> [Prompt] Treat the line containing "(List.range 23).flatMap (fun" as the last one, and return every line exactly from the first line of the material below up to it.

=======

/-- Counters of the crossbar (R393). -/
def crossbarValues (s : State) : List Nat :=
  (List.range 23).flatMap (fun m => [counter .defaultHits m s, (tabGet none s.dma.firstDefault m).getD 0]) ++
  portOrder.flatMap (fun p => [counter .grants p s, counter .portWaits p s, counter .resetErrors p s,
    counter .repliesDropped p s])

/-- Clears what DMA.STATUS counts. -/
def clearDma (a : List Byte) (s : State) : State :=
  if selCount a = 0 then
    portOrder.foldl (fun s p => clearCtrs [.grants, .portWaits, .resetErrors, .repliesDropped] p s)
      ((List.range 23).foldl (fun s m => clearCtr .defaultHits m s) s)
  else (shown a (dmaValues s)).foldl (fun s ch => (numbers 1 8).foldl (fun s c => clearCtr .dmaStatus (ch * 64 + c) s)
    (clearCtrs [.descriptors, .dmaBytes, .aborts, .overlap] ch s)) s

/-- DMA.STATUS (R393). -/
def specDmaStatus : Spec :=
  { opcode := 0x0A02, layout := statusLayout, sampled := true
    range := fun _ a => firstBad [(selOk 16 a, 0)]
    result := fun s q =>
      let s := portOrder.foldl (fun s p => portSettle p s) s
      if selCount q.arg = 0 then statusResult q.arg (fun _ => 0) (fun _ => crossbarValues s)
      else statusEach q.arg (dmaWord s) (dmaValues s)
    act := fun q s =>
      let s := portOrder.foldl (fun s p => portSettle p s) s
      let s := if statusClear q.arg then clearDma q.arg s else s
      ackShown q.arg (dmaValues s) (fun ch s => modDma ch (fun c => { c with sticky := 0 }) s) s }
def execDmaStatus (q : Request) (s : State) : Out := kenra (.dmaStatus q) specDmaStatus q s

end Sys2Proof.Machine
end

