-- ==== Sys2Proof/Machine/Output.lean ====
section
/-! DEFINITION. Output records and egress (chapter 09): record assembly, gap records, admission to egress queues and host
rings, datagrams, the allow-list, and the OSTREAM, EGRESS and HOSTRING commands. -/

namespace Sys2Proof.Machine

/-! Records (R192 to R199). -/

/-- Bytes 0 to 59 of a record header (Table 9.1). -/
def headerBody (i : Item) (flags : BitVec 16) (seq reason countLen expOff autoOff unLen wireLen : Nat) : List Byte :=
  beBytes 2 0x5352 ++ [1, BitVec.ofNat 8 i.rtype] ++ beBytes 2 i.ostream ++ beBytes 2 flags.toNat ++ beBytes 8 seq
    ++ beBytes 8 i.frame ++ beBytes 4 i.span ++ beBytes 2 i.firstCh ++ beBytes 2 i.chCount ++ beBytes 2 i.firstObj
    ++ beBytes 2 i.objCount ++ beBytes 2 i.sub ++ [BitVec.ofNat 8 reason, 0] ++ beBytes 4 countLen ++ beBytes 4 expOff
    ++ beBytes 4 autoOff ++ beBytes 4 unLen ++ beBytes 4 wireLen

/-- A gap record's 64 bytes: header alone, GAP set and COMPRESSED clear, lengths and offsets 0 (R199). -/
def gapHeader (i : Item) (seq reason : Nat) : List Byte :=
  let b := headerBody i ((i.flags &&& 0xFFFE) ||| 2) seq reason 0 0 0 0 0
  b ++ beBytes 4 (crc32c b)

/-- A record cut to its gap record. -/
def gapOf (reason : Nat) (r : Rec) : Rec :=
  { r with header := gapHeader r.item r.seq reason, payload := [], counts := [], gap := true }

/-- A record of an item that is whole, with what the engine emitted (R182, R193 to R195). -/
def wholeHeader (i : Item) (seq : Nat) (packed : Option (List Byte)) : List Byte :=
  let wire := packed.getD i.payload
  let b := headerBody i (i.flags ||| (if packed.isSome then 1 else 0)) seq 0 i.counts.length i.expOff i.autoOff
    i.payload.length wire.length
  b ++ beBytes 4 (crc32c (b ++ i.payload ++ i.counts))

/-- Bytes of a record on the wire (R194). -/
def Rec.bytes (r : Rec) : List Byte := r.header ++ r.payload ++ r.counts

/-! Discards (R213). -/

/-- A record is discarded for a reason: counted, and joined to the stream's consecutive discards of the frame. -/
def discard (reason : Nat) (r : Rec) (s : State) : State :=
  let s := count .discarded (r.ostream * 64 + reason) s
  let joins := fun (d : Discard) => d.ostream = r.ostream && d.reason = reason && d.last + 1 = r.seq
  if s.out.discards.any joins then
    { s with out.discards := s.out.discards.map (fun d =>
        if joins d then { d with count := d.count + 1, last := r.seq } else d) }
  else
    { s with out.discards := s.out.discards ++
        [{ ostream := r.ostream, reason := reason, count := 1, first := r.seq, last := r.seq }] }

/-- Marks a discard in its quad's status word (Table 9.10 bit 6). -/
def discardQuad (q reason : Nat) (r : Rec) (s : State) : State :=
  discard reason r (modEgress q (fun e => { e with sticky := e.sticky ||| 0x40 }) s)

/-- RECORDS_DISCARDED entries of a frame that ends at a tick with GTS `gts` (R213, R356). -/
def reportDiscards (gts : Nat) (s : State) : State :=
  s.out.discards.foldl (fun s d =>
    raiseEvent gts 0x0800 62 false false d.count (cells [d.count, d.ostream, d.reason, d.first, d.last]) s)
    { s with out.discards := [] }

/-! Egress quads (R206 to R209). -/

/-- The quad's link is up. -/
def linkUp (s : State) (k : Nat) : Bool := (quad s k).state = .active
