/-- One fine channel's sample enters the store or the Vestibule: into its staging slot, whose 64th sample issues a burst
(R80); or straight to its block slot, unless the block's reads have begun (R90, R92). DESIGN CHOICE (log 32): for the samples of a granule
before a unit's first output the burst holds what the staging slot last held, 0 unflagged if nothing. A burst for a lost channel is
accepted and discarded at once (R338). -/
def putSample (i : Image) (key fine u : Nat) (x : Smp) (s : State) : State :=
  match positionOf i fine with
  | none => s
  | some pos =>
    let input := key / 65536
    if i.direct then
      if u / i.len < s.store.directNext then s else directSet i.len pos input u x s
    else
      let s := modUnit key (fun y => { y with
        staging := tabSet { re := 0, im := 0, flag := false } y.staging (pos * 64 + u % 64) x }) s
      if u % 64 ≠ 63 then s
      else
        let bytes := (List.range 64).map (fun t =>
          sampleByte (tabGet { re := 0, im := 0, flag := false } (chanUnit s key).staging (pos * 64 + t)))
        let addr := storeBase s + granuleOffset s i input pos u
        if chanLost s addr then s
        else queueReq { cls := 1, addr := addr, kind := .store key (u / 64) bytes s.time.tb2 } s

/-- A fine output enters the granule of its number; with the last output of a granule its bit is emitted, set exactly when one
or more of its outputs is flagged (R60). One bit covers every fine channel of the unit. The newest 64 are kept. -/
def emitGranule (u : Nat) (flag : Bool) (x : ChanUnit) : ChanUnit :=
  let bad := flag || (x.outGranule.1 = u / 64 && x.outGranule.2)
  { x with outGranule := (u / 64, bad)
           outGranules := if u % 64 = 63 then ((u / 64, bad) :: x.outGranules).take 64 else x.outGranules }

/-- Fine output `u` of a unit, one sample per fine channel, with its granule bit (R57, R60, R80, R81). -/
def putOutput (key u : Nat) (l : List Smp) (s : State) : State :=
  match runningImage s with
  | none => s
  | some i =>
    let s := modUnit key (emitGranule u (l.any (·.flag))) (openRange key u s)
    let s := l.zipIdx.foldl (fun s e => putSample i key (key % 65536 * branches s + e.2) u e.1 s) s
    if u % 64 = 63 then modUnit key (fun x => { x with w1 := u / 64 + 1 }) s else s

/-- STORE_BURST_DISCARD (R81): the oldest burst, once a frame has passed since it was issued and no controller has accepted it,
is discarded; its granule is lost. -/
def execStoreBurstDiscard (s : State) : Out := whenOn (fun s =>
  match s.dram.queue.find? DramReq.isStore with
  | some r => match r.kind with
    | .store unit granule _ issued =>
      count .storeLost (unit / 65536 / 256)
        (loseGranule unit granule (elapseTo (burstDue s issued) { s with dram.queue := s.dram.queue.erase r }))
    | _ => s
  | none => s) s

/-! Fills (R85, R86). -/

/-- An enabled stream carries the input: one whose disable has taken effect does not, though it still resolves earlier slots
(R49, R85). -/
def inputFed (s : State) (input : Nat) : Bool :=
  s.ingest.streams.any (fun e => e.2.runs.any (fun r => r.stop.isNone && r.cfg.input = input))

/-- What a read of a granule finds: its data, or flagged with the counter that R85 names, none for an input without a
stream. -/
def granuleRead (s : State) (input fine g : Nat) (bad : Bool) : Option (Option Ctr) :=
  let x := chanUnit s (unitKey input (fine / max 1 (branches s)))
  if !inputFed s input then some none
  else if !writtenIn x g then some (some .storeUnwritten)
  else if lostIn x g then some (some .storeLost)
  else if bad then some (some .storeUe)
  else none

/-- Writes 64 samples of a granule into a channel buffer. -/
def fillGranule (buffer input index : Nat) (l : List Smp) (s : State) : State :=
  l.zipIdx.foldl (fun s e => vestSet buffer input (index + e.2) e.1 s) s
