/-- Bytes 0 to 247 of a record (Table 21.3). -/
def recBody (r : RecRecord) : List Byte :=
  [BitVec.ofNat 8 r.cls, 1] ++ leBytes 2 (bit r.set.merged + 2 * bit r.partialEpoch) ++ leBytes 4 r.hour
    ++ leBytes 4 r.power ++ leBytes 4 r.resets ++ leBytes 8 r.set.count
    ++ (List.range 16).flatMap (fun i => leBytes 4 (r.set.hist.getD i 0))
    ++ leInt 8 r.set.min ++ leBytes 4 r.set.minSec ++ leInt 8 r.set.max ++ leBytes 4 r.set.maxSec
    ++ leBytes 4 r.set.firstSec ++ leBytes 4 r.set.lastSec ++ sourceMap r.set.sources ++ List.replicate 96 0

/-- The 256 bytes of a record: body, CRC-32C, VALID once sealed (Table 21.3). -/
def recBytes (sealed : Bool) (r : RecRecord) : List Byte :=
  recBody r ++ leBytes 4 (crc32c (recBody r)) ++ leBytes 4 (if sealed then 0xA55AC33C else 0)

/-- A record read from MRAM is whole: VALID is present and its CRC passes (R460). -/
def recWhole (l : List Byte) : Bool :=
  leVal (slice l 252 4) = 0xA55AC33C && leVal (slice l 248 4) = crc32c (l.take 248)

/-- MRAM offset of a record slot (Table 18.2, R460). -/
def recOffset (slot : Nat) : Nat := slot * 256

/-- A slot in a sector that the bad-sector map does not name. -/
def slotGood (r : RecSt) (slot : Nat) : Bool := !(r.badSectors.contains (slot / slotsPerSector))

/-- First good slot from `slot` on (R460). -/
def nextGood (r : RecSt) (slot : Nat) : Option Nat :=
  (numbers slot (recSectors * slotsPerSector - slot)).find? (slotGood r)

/-- Slots in good sectors. -/
def goodSlots (r : RecSt) : Nat := (recSectors - r.badSectors.length) * slotsPerSector

/-- 90 % of the remaining good slots hold records (R461). -/
def nearlyFull (r : RecSt) : Bool :=
  decide (9 * goodSlots r ≤ 10 * (r.held.filter (fun e => slotGood r e.1)).length)

/-- Merges one class's set into another (R461). -/
def mergeSets (a b : ClassSet) : ClassSet :=
  if a.count = 0 then { b with merged := true }
  else
    let minB := decide (b.min < a.min) || (b.min = a.min && decide (b.minSec < a.minSec))
    let maxB := decide (a.max < b.max) || (b.max = a.max && decide (b.maxSec < a.maxSec))
    { count := a.count + b.count
      hist := (List.range 16).map (fun i => min (a.hist.getD i 0 + b.hist.getD i 0) 0xFFFFFFFF)
      min := if minB then b.min else a.min, minSec := if minB then b.minSec else a.minSec
      max := if maxB then b.max else a.max, maxSec := if maxB then b.maxSec else a.maxSec
      firstSec := min a.firstSec b.firstSec, lastSec := max a.lastSec b.lastSec
      sources := b.sources.foldl addSource a.sources, merged := true }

=======

> [Task answer]
/-- Counters of the crossbar (R393). -/
def crossbarValues (s : State) : List Nat :=
  (List.range 23).flatMap (fun m => [counter .defaultHits m s, (tabGet none s.dma.firstDefault m).getD 0]) ++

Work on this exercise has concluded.